Fort Walton Beach Medical Center is no longer in imminent danger of losing millions of dollars in Medicare reimbursements.

However, it is not free of the threat of having the reimbursements canceled by the federal Centers for Medicare and Medicaid Services.

The hospital also remained under a moratorium Tuesday from admitting mental patients detained under the state's Baker Act.

Hospital officials found themselves in trouble with state and federal agencies after mental patient Mark Rohlman escaped from hospital care July 21.

Rohlman, who had been involuntarily detained under the Baker Act, shot and killed Okaloosa County Sheriff's Deputy Anthony Forgione following his second escape. He then killed himself.

It later became public that involuntarily detained mental health patients were escaping from the medical center routinely and that the hospital's staff was not properly responding to the "elopements."

Officials at CMS, which distributes Medicare funding, removed the medical center from "immediate jeopardy" status late Monday, according to agency spokeswoman Lee Millman.

Millman said the hospital has been given 90 days to clear up "systemic issues" that could yet cost it the Medicare reimbursements.

"Now it's on to the systemic issues that need to be addressed," Millman said.

She did not go into detail about those issues.

CMS made its move only after receiving a recommendation to do so from Florida's Agency for Health Care Administration, officials said.

Fernando Serna, spokesman for AHCA, said officials from his agency were at Fort Walton Beach Medical Center on Monday reviewing the "immediate jeopardy status" it placed on the hospital Aug. 1.
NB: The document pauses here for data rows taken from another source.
/-! ### Start -/
theorem Canon.engineOut {c : CardId} {i how : Nat} (h : Canon s) : Canon (engineOut c i how s) := by
  dsimp only [Machine.engineOut]
  exact h.updEng.event.updCard
theorem Canon.updRank {card : CardId} {n : Nat} {g : Rank → Rank} (h : Canon s) : Canon (updRank card n g s) :=
  h.updMem
theorem Canon.noSpare {card : CardId} (h : Canon s) : Canon (noSpare card s) :=
  h.updMem.event.aenPage
theorem Canon.retire {card : CardId} {n why : Nat} (h : Canon s) : Canon (retire card n why s) :=
  h.updMem.event.aenPage
theorem Canon.rankFails {card : CardId} {r : Nat} (h : Canon s) : Canon (rankFails card s r) := by
  dsimp only [Machine.rankFails]
  split
  · exact h.retire
  · exact (h.retire.whenNot fun h => h.updMem).noSpare
theorem Canon.ranksTrained {card : CardId} (h : Canon s) : Canon (ranksTrained card s) := by
  dsimp only [Machine.ranksTrained]
  exact h.updMem
theorem Canon.selfTest {card : CardId} {bad : List Nat} (h : Canon s) : Canon (selfTest card bad s) :=
  (h.foldl fun h => h.engineOut).foldl fun h => h.rankFails
theorem Canon.fwEvent {ob what sec : Nat} (h : Canon s) : Canon (fwEvent ob what sec s) :=
  h.event
theorem Canon.fellBack {card : CardId} (h : Canon s) : Canon (fellBack card s) :=
  h.fwEvent.aenPort
theorem Canon.runSlot {card : CardId} {n : Nat} {new back : Bool} (h : Canon s) : Canon (runSlot card n new back s) :=
  (h.updCard.when fun h => h.fwEvent).when fun h => h.fellBack
theorem Canon.loadUnits (h : Canon s) : Canon (loadUnits s) := by
  dsimp only [Machine.loadUnits]
  exact ((h.foldl fun h => Canon.ite (Canon.ite h.updFrond h.frondDepart.updFrond) h).foldl fun h => Canon.ite h.updPeu h).greetPeu.greetPeu.peuCheck
theorem Canon.returnWaiting (h : Canon s) : Canon (returnWaiting s) :=
  (h.foldl fun h => Canon.ite h h.frondOn).returnFronds
theorem Canon.serve {card : CardId} (h : Canon s) : Canon (serve card s) :=
  ((h.updCard.updCtrl.ranksTrained.updPair.when fun h => h.setMaster).raiseEpoch.culmBack.requestRegs.when
      fun h => h.loadUnits).anaUpdate.returnWaiting.linkCheck
theorem Canon.execModulePowerOn {straps : BitVec 5} {foundSeq : Nat} (h : Canon s) : CanonOut (execModulePowerOn straps foundSeq s) :=
  CanonOut.ite h.next (h.nextSeq.epochMarker.updSheaf.whenNot fun h => h.updCulm.event.updCulm.event).updPeu.updPeu.replay.next
theorem Canon.restart (h : Canon s) : Canon (restart s) :=
  h.nextSeq.epochMarker.replay
theorem Canon.execNvmSubsystemReset {port : Port} (h : Canon s) : CanonOut (execNvmSubsystemReset port s) :=
  CanonOut.ite h.next h.stopAll.restart.next
theorem Canon.execResetNAssert {frames : Nat} (h : Canon s) : CanonOut (execResetNAssert frames s) :=
  CanonOut.ite h.next h.stopAll.updTime.next
theorem Canon.execResetNRelease (h : Canon s) : CanonOut (execResetNRelease s) :=
  CanonOut.ite h.restart.event.next h.next
theorem Canon.execNamespacesReady {card : CardId} (h : Canon s) : CanonOut (execNamespacesReady card s) :=
  CanonOut.ite h.next (h.setNss (rising_entries _ (by grind))).updCtrl.updCtrl.event.aenBoth.next
theorem Canon.copyImage {card : CardId} (h : Canon s) : Canon (copyImage card s) :=
  h.updCard.event
theorem Canon.besidePartner {card : CardId} (h : Canon s) : Canon (besidePartner card s) :=
  Canon.ite (Canon.ite h.copyImage h.updCard) h.updCard
theorem Canon.holdCard {card : CardId} {why : HeldWhy} (h : Canon s) : Canon (holdCard card why s) :=
  h.updCard
theorem Canon.execCardStart {card : CardId} {failedUnits : List Nat} {activeOk otherOk : Bool} (h : Canon s) : CanonOut
    (execCardStart card failedUnits activeOk otherOk s) := by
  dsimp only [Machine.execCardStart]
  refine CanonOut.ite h.next (CanonOut.ite (h.selfTest.branch (fun h => h.ranksTrained.updCard) fun h => h.cardOut).next ?_)
  split
  · exact h.holdCard.next
  · exact h.runSlot.selfTest.branch_out (fun h => h.holdCard.next) fun h => CanonOut.ite h.serve.next
      (CanonOut.ite h.ranksTrained.besidePartner.next (CanonOut.ite h.holdCard.event.next h.updCard.next))
theorem Canon.execCardStartAlone {card : CardId} {rootEpoch : Nat} (h : Canon s) : CanonOut (execCardStartAlone card rootEpoch s) :=
  CanonOut.ite h.next (CanonOut.ite h.holdCard.event.next (CanonOut.ite h.holdCard.next
      h.cutJournal.cutJournal.stopAll.updCard.setMaster.updCtrl.updCtrl.nextSeq.epochMarker.replay.serve.next))
theorem Canon.execCardEnterService {card : CardId} (h : Canon s) : CanonOut (execCardEnterService card s) := by
  dsimp only [Machine.execCardEnterService]
  exact CanonOut.ite h.next (CanonOut.ite (h.updSp.updCard.when fun h => h.updPair).startTransfer.next (CanonOut.ite
      ((h.updCard.updMem.updSp.culmBack.requestRegs.setFronds (rising_values _)).when fun h => h.updPair).startTransfer.returnWaiting.next h.next))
The hospital was designated as being in immediate jeopardy when the state found "sufficient evidence to warrant concern for the safety of individuals brought to your facility on an involuntary examination," according to the AHCA notice.
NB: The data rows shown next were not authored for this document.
/-! ### SliceAdmin -/
theorem Canon.drainSlice {sl : Nat} (h : Canon s) : Canon (drainSlice sl s) :=
  (h.foldl fun h => Canon.ite h.updCmd (Canon.ite h.settleWrite h).dropCmd).wake
theorem Canon.dropQueues {sl : Nat} (h : Canon s) : Canon (dropQueues sl s) := by
  dsimp only [Machine.dropQueues]
  refine { h with sqs := ?_, cqs := ?_ }
  · dsimp only
    exact rising_filter _ _ h.sqs
  · dsimp only
    exact rising_filter _ _ h.cqs
theorem Canon.resetSlice {sl job : Nat} (h : Canon s) : Canon (resetSlice sl job s) := by
  dsimp only [Machine.resetSlice]
  exact h.updSlice.drainSlice.closeZones
theorem Canon.sliceCmd {m10 m11 m12 : Nat} {e : Sqe} {run : State → State} (h : Canon s) (hrun : ∀ {t}, Canon t → Canon (run t)) : Canon
    (sliceCmd m10 m11 m12 e run s) :=
  Canon.ite h.bad (Canon.ite h.bad (hrun h))
theorem Canon.sliceLive {m10 m11 m12 : Nat} {e : Sqe} {run : State → State} (h : Canon s) (hrun : ∀ {t}, Canon t → Canon (run t)) : Canon
    (sliceLive m10 m11 m12 e run s) :=
  h.sliceCmd fun h => Canon.ite h.bad (hrun h)
theorem Canon.bindEnds {e : Sqe} {sl pasid dw0 : Nat} (h : Canon s) : Canon (bindEnds e sl pasid dw0 s) :=
  h.updSec.change
theorem Canon.sliceCreate {e : Sqe} (h : Canon s) : Canon (sliceCreate e s) := by
  dsimp only [Machine.sliceCreate]
  refine h.bad.whenNot fun hs => Canon.ite h.bad ?_
  split
  · exact h.bad
  · refine Canon.ite h.bad (Canon.ite hs ?_)
    split
    · exact hs
    · exact Canon.ite hs h.drawKey.updSlice.bindEnds
theorem Canon.execSliceCreate {e : Sqe} (h : Canon s) : CanonOut (execSliceCreate e s) :=
  (h.admin fun h => h.sliceCreate).next
theorem Canon.setSliceSt {sl st : Nat} (h : Canon s) : Canon (setSliceSt sl st s) :=
  h.updSlice
theorem Canon.sliceReset {e : Sqe} (h : Canon s) : Canon (sliceReset e s) :=
  h.sliceLive fun h => h.addJob.resetSlice.setSliceSt.updSlice.event
theorem Canon.execSliceReset {e : Sqe} (h : Canon s) : CanonOut (execSliceReset e s) :=
  (h.admin fun h => h.sliceReset).next
theorem Canon.resetEnds {j : Job} (h : Canon s) : Canon (resetEnds j s) :=
  Canon.ite h h.dropQueues.updSlice.dropJob.okDw
theorem Canon.sliceDelete {e : Sqe} (h : Canon s) : Canon (sliceDelete e s) :=
  h.sliceLive fun h => h.addJob.resetSlice.setSliceSt
theorem Canon.execSliceDelete {e : Sqe} (h : Canon s) : CanonOut (execSliceDelete e s) :=
  (h.admin fun h => h.sliceDelete).next
theorem Canon.dropRules {gone : Nat → Bool} (h : Canon s) : Canon (dropRules gone s) := by
  dsimp only [Machine.dropRules]
  exact (h.setRules (rising_filter _ _)).updSp.updSp
theorem Canon.closeQps (h : Canon s) : Canon (closeQps s) :=
  { h with
    qps := rising_filterMap _ (fun p q e => by
      split at e
      · cases e; rfl
      · split at e
        · cases e; rfl
        · cases e) h.qps }
theorem Canon.deleteSlice {sl : Nat} {cmd : Option Nat} (h : Canon s) : Canon (deleteSlice sl cmd s) :=
  (h.foldl fun h => h.eraseNs.nsNotice.updNs).dropQueues.dropRules.updSlice.closeQps
theorem Canon.deleteGoes {j : Job} (h : Canon s) : Canon (deleteGoes j s) :=
  Canon.ite (Canon.ite h (Canon.deleteSlice { h with })) (Canon.ite h h.dropQueues.dropRules.updSlice.closeQps.dropJob.done)
theorem Canon.freezeEnds {sl : Nat} (h : Canon s) : Canon (freezeEnds sl s) := by
  dsimp only [Machine.freezeEnds]
  split
  · exact h.updSlice.ok
  · exact h
theorem Canon.sliceFreeze {e : Sqe} (h : Canon s) : Canon (sliceFreeze e s) :=
  h.sliceLive fun h => Canon.ite h.done h.setSliceSt.updSlice.wake
theorem Canon.execSliceFreeze {e : Sqe} (h : Canon s) : CanonOut (execSliceFreeze e s) :=
  (h.admin fun h => h.sliceFreeze).next
theorem Canon.sliceThaw {e : Sqe} (h : Canon s) : Canon (sliceThaw e s) :=
  h.sliceLive fun h => Canon.ite h.done h.freezeEnds.setSliceSt.updSlice.done
theorem Canon.execSliceThaw {e : Sqe} (h : Canon s) : CanonOut (execSliceThaw e s) :=
  (h.admin fun h => h.sliceThaw).next
theorem Canon.sliceSave {e : Sqe} (h : Canon s) : Canon (sliceSave e s) :=
  h.sliceLive fun h => Canon.ite h.bad (Canon.ite h.bad (Canon.ite h.ends (Canon.ite h.bad h.updSlice.ends)))
theorem Canon.execSliceStateSave {e : Sqe} (h : Canon s) : CanonOut (execSliceStateSave e s) :=
  (h.admin fun h => h.sliceSave).next
theorem Canon.putQueue {p : Port} {sl : Nat} {lost : Bool} {q : QImage} (h : Canon s) : Canon (putQueue p sl lost q s) :=
  h.updSq.updCq
theorem Canon.sliceRestore {e : Sqe} (h : Canon s) : Canon (sliceRestore e s) :=
  h.sliceLive fun h1 => h1.bad.whenNot fun hs => Canon.ite h1.bad (h1.bad.whenNot fun h => Canon.ite hs (Canon.ite h (Canon.ite h1.bad
      (h1.dropQueues.foldl fun h => h.putQueue).updSlice.bindEnds)))
theorem Canon.execSliceStateRestore {e : Sqe} (h : Canon s) : CanonOut (execSliceStateRestore e s) :=
  (h.admin fun h => h.sliceRestore).next
theorem Canon.queueResume {e : Sqe} (h : Canon s) : Canon (queueResume e s) :=
  Canon.ite h.bad (Canon.ite h.bad (Canon.ite h.bad (Canon.ite h.updSq.ends h.done)))
theorem Canon.execQueueResume {e : Sqe} (h : Canon s) : CanonOut (execQueueResume e s) :=
  (h.admin fun h => h.queueResume).next
theorem Canon.shareSet {e : Sqe} (h : Canon s) : Canon (shareSet e s) := by
  dsimp only [Machine.shareSet]
  refine h.bad.whenNot fun hs => Canon.ite h.bad (Canon.ite h.bad ?_)
  split
  · exact hs
  · exact Canon.ite hs h.updSlice.done
theorem Canon.execShareSet {e : Sqe} (h : Canon s) : CanonOut (execShareSet e s) :=
  (h.admin fun h => h.shareSet).next
theorem Canon.execFormatNvm {e : Sqe} (h : Canon s) : CanonOut (execFormatNvm e s) :=
  (h.admin fun h => h.formatNvm).next
theorem Canon.formatGoes {j : Job} (h : Canon s) : Canon (formatGoes j s) :=
  Canon.ite h.formatBegin (Canon.ite h.dropJob.done h)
Serna said findings of the Monday visit are still being put on paper and could be available today.

Hospital spokeswoman Vicki Story said hospital officials will comment on the AHCA recommendation after receiving the paperwork.

It also appeared Tuesday that the moratorium on Baker Act admissions could be removed this week, possibly as early as today.

"We expect to have a decision and will notify the hospital that it has been lifted or the reasons we can't lift it," said Janice Thomas, circuit administrator for the Department of Children and Families, the agency that sets Baker Act guidelines in Florida.

Thomas said DCF had requested updates to a corrective action plan the hospital was asked to produce after the moratorium was placed on it. Those updates were expected to be made Tuesday.